You implemented the complete DDPM sampling algorithm. The trajectory shows exactly what the web lesson described:

- **t=1000 to t=800:** Pure static begins to show the vaguest hint of structure. The oracle is making coarse, global decisions.
- **t=600 to t=400:** A recognizable shape emerges. Edges form, proportions become clear.
- **t=200 to t=50:** Fine details appear. Textures, subtle shading, the outline solidifies.
- **t=0:** The generated image. Not identical to the original because of the stochastic noise injection at each step—but structurally the same.

**The cost is real.** 1,000 steps. In a real diffusion model, each step is a full neural network forward pass through a U-Net. At 28×28, this runs in seconds. At 512×512 (Stable Diffusion scale), each step takes much longer.

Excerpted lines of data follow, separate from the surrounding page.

/-! ### Ill-formed terms are refused (30_encoding R122: an offset lies in -128..+127) -/

theorem test_bpl_offset_range : (Instr.bpl 128).wellFormed = false ∧ (Instr.bpl (-129)).wellFormed = false ∧
    (Instr.bpl 127).wellFormed = true ∧ (Instr.bpl (-128)).wellFormed = true := by decide
theorem test_bmi_offset_range : (Instr.bmi 128).wellFormed = false ∧ (Instr.bmi (-129)).wellFormed = false ∧
    (Instr.bmi 127).wellFormed = true ∧ (Instr.bmi (-128)).wellFormed = true := by decide
theorem test_bvc_offset_range : (Instr.bvc 128).wellFormed = false ∧ (Instr.bvc (-129)).wellFormed = false ∧
    (Instr.bvc 127).wellFormed = true ∧ (Instr.bvc (-128)).wellFormed = true := by decide
theorem test_bvs_offset_range : (Instr.bvs 128).wellFormed = false ∧ (Instr.bvs (-129)).wellFormed = false ∧
    (Instr.bvs 127).wellFormed = true ∧ (Instr.bvs (-128)).wellFormed = true := by decide
theorem test_bcc_offset_range : (Instr.bcc 128).wellFormed = false ∧ (Instr.bcc (-129)).wellFormed = false ∧
    (Instr.bcc 127).wellFormed = true ∧ (Instr.bcc (-128)).wellFormed = true := by decide
theorem test_bcs_offset_range : (Instr.bcs 128).wellFormed = false ∧ (Instr.bcs (-129)).wellFormed = false ∧
    (Instr.bcs 127).wellFormed = true ∧ (Instr.bcs (-128)).wellFormed = true := by decide
theorem test_bne_offset_range : (Instr.bne 128).wellFormed = false ∧ (Instr.bne (-129)).wellFormed = false ∧
    (Instr.bne 127).wellFormed = true ∧ (Instr.bne (-128)).wellFormed = true := by decide
theorem test_beq_offset_range : (Instr.beq 128).wellFormed = false ∧ (Instr.beq (-129)).wellFormed = false ∧
    (Instr.beq 127).wellFormed = true ∧ (Instr.beq (-128)).wellFormed = true := by decide

/-! ### Every constructor from a word of the opcode table (30_encoding R126): opcode in bits 7..0, operand bytes above it -/

theorem test_decode_00_to_21 :
    decodeTableWord 8 0x00 = some .brk ∧
    decodeTableWord 16 0x8801 = some (.oraIndX 0x88#8) ∧
    decodeTableWord 16 0x8D05 = some (.oraZp 0x8D#8) ∧
    decodeTableWord 16 0x9206 = some (.aslZp 0x92#8) ∧
    decodeTableWord 8 0x08 = some .php ∧
    decodeTableWord 16 0x9C09 = some (.oraImm 0x9C#8) ∧
    decodeTableWord 8 0x0A = some .aslAcc ∧
    decodeTableWord 24 0xC7A60D = some (.oraAbs 0xC7A6#16) ∧
    decodeTableWord 24 0xC8AB0E = some (.aslAbs 0xC8AB#16) ∧
    decodeTableWord 16 0x8010 = some (.bpl (-128)) ∧
    decodeTableWord 16 0xB511 = some (.oraIndY 0xB5#8) ∧
    decodeTableWord 16 0xBA15 = some (.oraZpX 0xBA#8) ∧
    decodeTableWord 16 0xBF16 = some (.aslZpX 0xBF#8) ∧
    decodeTableWord 8 0x18 = some .clc ∧
    decodeTableWord 24 0xC4C919 = some (.oraAbsY 0xC4C9#16) ∧
    decodeTableWord 24 0xC5CE1D = some (.oraAbsX 0xC5CE#16) ∧
    decodeTableWord 24 0xC6D31E = some (.aslAbsX 0xC6D3#16) ∧
    decodeTableWord 24 0xC7D820 = some (.jsr 0xC7D8#16) ∧
    decodeTableWord 16 0xDD21 = some (.andIndX 0xDD#8) := by
  decide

That is the pain that motivates accelerated samplers, DDIM, latent diffusion, and everything that follows.

---

## Key Takeaways

1. **The reverse step coefficients change with the schedule.** The scaling factor stays close to 1, but the noise correction is larger at high $t$ (bold structural decisions) and tiny at low $t$ (fine detail polishing). Same formula, different regime.

2. **One step barely changes the image.** Each reverse step makes a tiny correction. You need 1,000 of them—and that is a strength, not a weakness. Small steps mean small errors per step.

3. **One-shot denoising fails with imperfect predictions.** Dividing by $\sqrt{\bar{\alpha}_t}$ amplifies any error in the noise prediction. Multi-step denoising is robust because each step's error is proportionally small and the model gets a fresh look at a slightly cleaner image.

4. **The full sampling algorithm is a loop: start from noise, apply the reverse step formula T times, return $x_0$.** Set $z = 0$ at the final step ($t = 1$)—the last step commits, every step before it explores.

5. **The denoising trajectory is coarse-to-fine.** Early steps create structure from nothing. Late steps refine details. Not all steps are created equal.

**Mental model:** Destruction was easy and known. Creation requires a trained guide. At each step, the guide points toward the clean image, but a small jitter keeps the path from collapsing to a single boring route. 1,000 tiny corrections compose into something that never existed.